Как и чем живут ученые в российской глубинке?Накануне Дня российской науки наш корреспондент беседует с ведущим научным сотрудником лаборатории активного вулканизма и динамики извержений Института вулканологии и сейсмологии ДВО РАН Алексеем Озеровым. Алексей Юрьевич родился и вырос в Москве, а на Камчатку приехал в 1981 году, сразу после окончания МГУ.
Это было стабильное время
- Какие книги должен был читать московский ребенок, чтобы захотеть стать вулканологом?

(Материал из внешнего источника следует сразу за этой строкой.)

-- ==== Sys2Proof/Machine/Tracks.lean ====
section
/-! DEFINITION. The arithmetic of the Track Unit (11 R371-R375, R378): FP32 matrices by rows, every product a sum in
ascending order (notes/assumptions/42.md). -/

namespace Sys2Proof.Machine

/-- FP32 nearest to z / d. -/
def f32q (z : Int) (d : Nat) : Nat := round32 (decide (z < 0)) (z.natAbs <<< 300) d

/-- FP32 one. -/
def one32 : Nat := 0x3F800000

/-- A matrix by rows. -/
abbrev Mat := List (List Nat)

/-- The matrix of r rows and c columns with element `f i j`. -/
def matOf (r c : Nat) (f : Nat → Nat → Nat) : Mat := (List.range r).map (fun i => (List.range c).map (fun j => f i j))

/-- Element (i, j); 0 outside. -/
def Mat.get (m : Mat) (i j : Nat) : Nat := nth 0 (nth [] m i) j

/-- Sum of products in ascending order. -/
def dot (n : Nat) (f g : Nat → Nat) : Nat := (List.range n).foldl (fun a k => f32add a (f32mul (f k) (g k))) 0

/-- The product of an r × n and an n × c matrix. -/
def matMul (r n c : Nat) (a b : Mat) : Mat := matOf r c (fun i j => dot n (fun k => a.get i k) (fun k => b.get k j))

/-- The transpose of an r × c matrix. -/
def matT (r c : Nat) (a : Mat) : Mat := matOf c r (fun i j => a.get j i)

/-- The sum of two r × c matrices. -/
def matAdd (r c : Nat) (a b : Mat) : Mat := matOf r c (fun i j => f32add (a.get i j) (b.get i j))

/-- The rows of the Cholesky factor of an n × n matrix; none where a pivot is not positive (11 R374). -/
def cholRow (s : Mat) (rows : Mat) (i : Nat) : Option (List Nat) :=
  (List.range (i + 1)).foldl (fun (acc : Option (List Nat)) j =>
    match acc with
    | none => none
    | some row =>
      let lj := if j = i then row else nth [] rows j
      let v := f32sub (s.get i j) (dot j (fun k => nth 0 row k) (fun k => nth 0 lj k))
      if j = i then
        (if f32lt 0 v && f32finite v then some (row ++ [(Config.sqrtF32 (BitVec.ofNat 32 v)).toNat]) else none)
      else some (row ++ [f32div v (nth 0 lj j)])) (some [])

/-- The Cholesky factor of an n × n matrix. -/
def cholesky (n : Nat) (s : Mat) : Option Mat :=
  (List.range n).foldl (fun (acc : Option Mat) i =>
    match acc with
    | none => none
    | some rows => (cholRow s rows i).map (fun r => rows ++ [r])) (some [])

/-- Column `j` of the inverse of L L', by forward and backward substitution. -/
def cholCol (n : Nat) (l : Mat) (j : Nat) : List Nat :=
  let fwd := (List.range n).foldl (fun (y : List Nat) i =>
    y ++ [f32div (f32sub (if i = j then one32 else 0) (dot i (fun k => l.get i k) (fun k => nth 0 y k))) (l.get i i)]) []
  (List.range n).foldl (fun (x : List Nat) r =>
    let i := n - 1 - r
    f32div (f32sub (nth 0 fwd i) (dot r (fun k => l.get (i + 1 + k) i) (fun k => nth 0 x k))) (l.get i i) :: x) []

/-- The inverse of S from its Cholesky factor. -/
def cholInv (n : Nat) (l : Mat) : Mat := matT n n ((List.range n).map (fun j => cholCol n l j))

/-- A motion model of the model table (11 R372). -/
structure Model where
  n : Nat
  a : Mat
  pn : List Nat

/-- A measurement type of the model table (11 R372). -/
structure MeasType where
  m : Nat
  h : Mat
  g : Mat
  p0 : List Nat

/-- The number at 4-byte element `i` from byte `o` on. -/
def f32At (l : List Byte) (o i : Nat) : Nat := leNat (fun k => (nth 0 l (o + 4 * i + k)).toNat) 4

/-- A motion model's fields. -/
def Model.of (l : List Byte) : Model :=
  ⟨min 12 (nth 0 l 0).toNat, matOf 12 12 (fun i j => f32At l 64 (12 * i + j)), (List.range 12).map (f32At l 640)⟩

/-- A measurement type's fields. -/
def MeasType.of (l : List Byte) : MeasType :=
  ⟨min 6 (nth 0 l 0).toNat, matOf 6 12 (fun i j => f32At l 64 (12 * i + j)), matOf 12 6 (fun i j => f32At l 352 (6 * i + j)),
    (List.range 12).map (f32At l 640)⟩

/-- A state and covariance predicted over `dt` (11 R374). -/
def predict (md : Model) (dt : Nat) (x : Mat) (p : Mat) : Mat × Mat :=
  let n := md.n
  let half := f32div (f32mul dt dt) 0x40000000
  let a1 := matOf n n (fun i j => f32mul dt (md.a.get i j))
  let a2 := matMul n n n (matOf n n (fun i j => f32mul half (md.a.get i j))) md.a
  let f := matOf n n (fun i j => f32add (f32add (if i = j then one32 else 0) (a1.get i j)) (a2.get i j))
  (matMul n n 1 f x, matAdd n n (matMul n n n (matMul n n n f p) (matT n n f))
    (matOf n n (fun i j => if i = j then f32mul dt (nth 0 md.pn i) else 0)))

/-- A predicted state updated by a measurement; none where S has no Cholesky factor (11 R374). -/
def correct (md : Model) (ty : MeasType) (z mc : Mat) (x p : Mat) : Option (Mat × Mat) :=
  let n := md.n
  let m := ty.m
  let hx := matMul m n 1 ty.h x
  let y := matOf m 1 (fun i _ => f32sub (z.get i 0) (hx.get i 0))
  let ht := matT m n ty.h
  let s := matAdd m m (matMul m n m (matMul m n n ty.h p) ht) mc
  match cholesky m s with
  | none => none
  | some l =>
    let k := matMul n m m (matMul n n m p ht) (cholInv m l)
    let kh := matMul n m n k ty.h
    let ikh := matOf n n (fun i j => f32sub (if i = j then one32 else 0) (kh.get i j))
    let x' := matAdd n 1 x (matMul n m 1 k y)
    let p' := matAdd n n (matMul n n n (matMul n n n ikh p) (matT n n ikh)) (matMul n m n (matMul n m m k mc) (matT n m k))
    some (x', p')

/-- The seconds between two timestamps (11 R374). -/
def seconds (t0 t1 : Nat) : Nat := f32q ((t1 : Int) - t0) 1000000000

/-- A column vector of a list, and a square matrix of a row-major list. -/
def colOf (l : List Nat) : Mat := l.map (fun v => [v])
def sqOf (n : Nat) (l : List Nat) : Mat := matOf n n (fun i j => nth 0 l (n * i + j))

/-- The measurement covariance of a record: the upper triangle of 6 × 6 row by row (11 R373). -/
def measCov (l : List Byte) : Mat :=
  matOf 6 6 (fun i j =>
    let r := min i j
    let c := max i j
    f32At l 40 (6 * r - r * (r + 1) / 2 + c))

end Sys2Proof.Machine
end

- Еще до того, как начинать читать, он должен был получить от родителей-геологов ген романтизма, ген повышенного интереса к окружающему миру, ген подвижности и авантюризма. А потом уже - книги Фенимора Купера, Жюля Верна, Стефана Цвейга, Джека Лондона, Константина Симонова, русских и советских классиков. И еще, мы точно знали, что в жизни обязательно надо сделать что-то большое, важное и очень нужное своей Родине.
К сожалению, когда я оказался на Камчатке, социализм уже загибался, но это было нормальное веселое время. То правительство знало, что такое война и что победить в ней только силой уже невозможно. Чтобы сделать свою бомбу, свою ракету, понадобился интеллект. В СССР интеллект ценили. И это давало свои плоды.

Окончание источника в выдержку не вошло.